The effectiveness of the EtO sterilization cycle depends on the level of relative humidity and temperature in the cycle, thus it is important to monitor and validate these parameters through the process. Ellab’s combined temperature and relative humidity sensors provide an all-in-one solution. The robustness of Ellab sensors allows you to validate a complete cycle, even with the presence of EtO, which will significantly reduce setup time.
The TrackSense® Pro logger for EtO sterilization is made of stainless steel and its electronics are hermetically sealed, which protects the equipment from chemical exposure. The majority of Ellab equipment has an ATEX certification that accredits it as intrinsically safe.
The requirements and recommendations for EtO sterilization validation vary from country to country. The ISO standard 11135, “Validation and routine control of ethylene oxide sterilization,” provides astandard that is commonly accepted and used worldwide as the reference for the control of EtO sterilization. This standard offers a guideline about the information that needs to be documented for each phase of the cycle, and provides the minimum number of temperature and relative humidity measuring points depending on the size of the chamber.
When validating an EtO sterilization process, it is necessary to perform a mapping of the chamber and monitor temperature and relative humidity to evaluate the performance of EtO sterilization.
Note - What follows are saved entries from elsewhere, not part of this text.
-- ==== Sys2Proof/Syntax.lean ====
section
/-! DEFINITION. The commands of the CK7240: one constructor per row of spec/opcode_table.json, in the
table's order. `e` is an engine (16 is the substitute), `n` a slot, port, timescale or pair, `p` a path,
`k` an APLL, spare or SA, `o` an output, `r` a ring or a rail, `m` a measurement group, `g` a trigger or
path group, `u` a UART, `ch` a TDC channel. -/
namespace Sys2Proof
Both empty and loaded chamber tests are required.
It is recommended that the acceptance criteria for the performance of the EtO sterilization is formulated from a worst-case scenario perspective.
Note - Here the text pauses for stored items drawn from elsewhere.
-- ==== Sys2Proof/Decode.lean ====
section
/-! DEFINITION. The decoder of the engines' instruction words (R56 to R60), and the decoder of table words:
the command table gives no row any bits, so no word spells a command. -/
namespace Sys2Proof

/-- The command a word spells by the table's bits: the table gives none. -/
def decodeTableWord (_nbits _w : Nat) : Option Instr := none

/-- Bits `hi` down to `lo` of an instruction word. -/
def wordBits (w : Word32) (hi lo : Nat) : Nat := w.toNat / 2 ^ lo % 2 ^ (hi + 1 - lo)

/-- The same field as a register, condition or accumulator number. -/
def fieldFin (n : Nat) (h : 0 < n) (w : Word32) (hi lo : Nat) : Fin n := ⟨wordBits w hi lo % n, Nat.mod_lt _ h⟩

/-- Accept the decoding where the fields that must be zero are (R57). -/
def zeros (l : List Nat) (i : Instr) : Option Instr := if l.all (· == 0) then some i else none

/-- The ALU group, op 0x00, by fn [10:6] (R59). -/
def decodeAlu (e : Fin 17) (f : Ecc) (w : Word32) : Option Instr :=
  let rd := fieldFin 32 (by decide) w 25 21
  let a := fieldFin 32 (by decide) w 20 16
  let b := fieldFin 32 (by decide) w 15 11
  let lo := wordBits w 5 0
  match wordBits w 10 6 with
  | 0x00 => zeros [lo] (.eAdd e f rd a b)
  | 0x01 => zeros [lo] (.eSub e f rd a b)
  | 0x02 => zeros [lo] (.eAnd e f rd a b)
  | 0x03 => zeros [lo] (.eOr e f rd a b)
  | 0x04 => zeros [lo] (.eXor e f rd a b)
  | 0x05 => zeros [lo] (.eShl e f rd a b)
  | 0x06 => zeros [lo] (.eShr e f rd a b)
  | 0x07 => zeros [lo] (.eSar e f rd a b)
  | 0x08 => zeros [lo] (.eMin e f rd a b)
  | 0x09 => zeros [lo] (.eMax e f rd a b)
  | 0x0A => zeros [lo] (.eAdds e f rd a b)
  | 0x0B => zeros [lo] (.eSubs e f rd a b)
  | 0x0C => zeros [lo, b.val] (.eNeg e f rd a)
  | 0x0D => zeros [lo, b.val] (.eAbs e f rd a)
  | 0x0E => zeros [lo, b.val] (.eClz e f rd a)
  | 0x0F => zeros [lo, rd.val] (.eCmp e f a b)
  | _ => none

/-- Decode the word that engine `e` fetches; `f` is what the fetch's ECC check finds and `d` what that of
the data word finds. `none` is a word that traps with cause ILLEGAL (R57). LOOP and ALD carry their operand
limits in their meanings. -/
def decodeEngine (e : Fin 17) (f d d2 : Ecc) (w : Word32) : Option Instr :=
  let rd := fieldFin 32 (by decide) w 25 21
  let a := fieldFin 32 (by decide) w 20 16
  let b := fieldFin 32 (by decide) w 15 11
  let acc := fieldFin 4 (by decide) w 22 21
  let acc2 := fieldFin 4 (by decide) w 17 16
  let imm : BitVec 16 := w.extractLsb' 0 16
  let sh6 := fieldFin 64 (by decide) w 5 0
  let sh7 := fieldFin 128 (by decide) w 10 4
  let za := wordBits w 25 23
  match wordBits w 31 26 with
  | 0x00 => decodeAlu e f w
  | 0x02 => zeros [wordBits w 10 4] (.eSel e f rd a b (fieldFin 16 (by decide) w 3 0))
  | 0x03 => zeros [wordBits w 20 0] (.eRdc e f rd)
  | 0x04 => some (.eAddi e f rd a imm)
  | 0x05 => some (.eAndi e f rd a imm)
  | 0x06 => some (.eOri e f rd a imm)
  | 0x07 => some (.eXori e f rd a imm)
  | 0x08 => zeros [wordBits w 15 6] (.eShli e f rd a sh6)
  | 0x09 => zeros [wordBits w 15 6] (.eShri e f rd a sh6)
  | 0x0A => zeros [wordBits w 15 6] (.eSari e f rd a sh6)
  | 0x0B => zeros [rd.val] (.eCmpi e f a imm)
  | 0x0C => zeros [a.val] (.eLdi e f rd imm)
  | 0x0D => zeros [wordBits w 20 18] (.eInsh e f rd (fieldFin 4 (by decide) w 17 16) imm)
  | 0x10 => zeros [za, wordBits w 10 0] (.eMul e f acc a b)
  | 0x11 => zeros [za, wordBits w 10 0] (.eMac e f acc a b)
  | 0x12 => zeros [za, wordBits w 10 0] (.eMsu e f acc a b)
  | 0x13 => zeros [za, wordBits w 20 0] (.eAclr e f acc)
  | 0x14 => zeros [za, b.val, wordBits w 3 0] (.eAld e f acc a sh7)
  | 0x15 => zeros [za, wordBits w 20 18, wordBits w 15 0] (.eAadd e f acc acc2)
  | 0x16 => zeros [za, wordBits w 20 18, wordBits w 15 0] (.eAsub e f acc acc2)
  | 0x17 => zeros [wordBits w 20 18, b.val, wordBits w 3 0] (.eAex e f rd acc2 sh7)
  | 0x19 => zeros [wordBits w 10 0] (.eDiv e f rd a b)
  | 0x20 => some (.eLd e f rd a imm d)
  | 0x21 => some (.eLdw e f rd a imm d)
  | 0x22 => some (.eSt e f rd a imm)
  | 0x23 => some (.eStw e f rd a imm d)
  | 0x24 => zeros [za] (.eAldm e f acc a imm (d, d2))
  | 0x25 => zeros [za] (.eAst e f acc a imm)
  | 0x28 => some (.eCrd e f rd a imm)
  | 0x29 => some (.eCwr e f rd a imm)
  | 0x2A => zeros [wordBits w 25 0] (.eCsync e f)
  | 0x2C => zeros [wordBits w 15 10] (.eMbi e f rd (fieldFin 1024 (by decide) w 9 0) a)
  | 0x2D => zeros [wordBits w 15 10] (.eMbo e f rd (fieldFin 1024 (by decide) w 9 0) a)
  | 0x30 => some (.eLoop e f (fieldFin 256 (by decide) w 25 18) (fieldFin 32 (by decide) w 17 13) (fieldFin 8192 (by decide) w 12 0))
  | 0x31 => zeros [wordBits w 25 0] (.eEnd e f)
  | 0x34 => zeros [wordBits w 21 10] (.eSkip e f (fieldFin 16 (by decide) w 25 22) (fieldFin 1024 (by decide) w 9 0))
  | 0x35 => zeros [wordBits w 25 21] (.eSkbs e f a (fieldFin 64 (by decide) w 15 10) (fieldFin 1024 (by decide) w 9 0))
  | 0x36 => zeros [wordBits w 25 21] (.eSkbc e f a (fieldFin 64 (by decide) w 15 10) (fieldFin 1024 (by decide) w 9 0))
  | 0x38 => zeros [wordBits w 25 7] (.ePost e f (fieldFin 128 (by decide) w 6 0))
  | 0x39 => zeros [wordBits w 25 8] (.eTrap e f (fieldFin 256 (by decide) w 7 0))
  | _ => none

/-- An op 0x38 word whose event is above 127 is well formed and names no event a lesson may raise: it
traps with cause PRIV (R69). -/
def postsBeyond (w : Word32) : Bool := wordBits w 31 26 == 0x38 && wordBits w 25 8 == 0 && wordBits w 7 7 == 1

end Sys2Proof
end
Depending on the size of the chamber, ISO standard 11135 provides a recommendation on the number of temperature and relative humidity sensors required for validation. The location of the sensors must provide a useful representation of the behavior of the chamber throughout the cycle. The creation of a thermal map with an empty chamber provides the location of the most critical points to monitor during the process (ex. cold spot).
Creating and documenting sensor positioning is an important part of the documentation for the process control. Using the Unit tool inside the ValSuite™ Pro software, it is possible to have a documented map of sensor placement that will facilitate repeatable and comparable studies.
Once the position of the sensors in the chamber has been documented, it is necessary to observe the sensor position on the product. ValSuite™ software facilitates the documentation of sensor placement in the cold spot by allowing users to include descriptions and pictures for all of the channels used.
If real time data feed is needed, the TrackSense® Pro equipment can be expanded with the SKY option so the information collected can be viewed in real-time from your PC.
Once all data is collected, the user must observe the characteristics of the process. When analyzing temperature, it is usually required that the variation in load temperature measurements must be not greater than 2°C. The variation in the wall temperature must be not greater than 5°C.
In terms of relative humidity, the difference between the sensors must be not more than 20%, when working in a range of 40 to 85%.
The ValSuite™ Pro Software provides tools to analyze the performance of the vessel in all phases of the process. The use of time-markers help to generate graphical and analytical reference points in the data collected. Statistics calculations such as min, max and delta as well as evaluation of the calculated statistics is also available in the software. The limit report offers a quick evaluation of the process which informs the user if the established criteria has been met (ex. sensors maintain a specified temperature range).
ValSuite™ Pro software integrates all calculations into self-generated reports without the need to export data into other software. Reports can also include the placement of the loggers inside the vessel and descriptive pictures of sensor positioning. Please see the example of the PDF document. Generating ValSuite™ reports provides the highest data security for the results due to the FDA 21 CFR Part 11 compliance.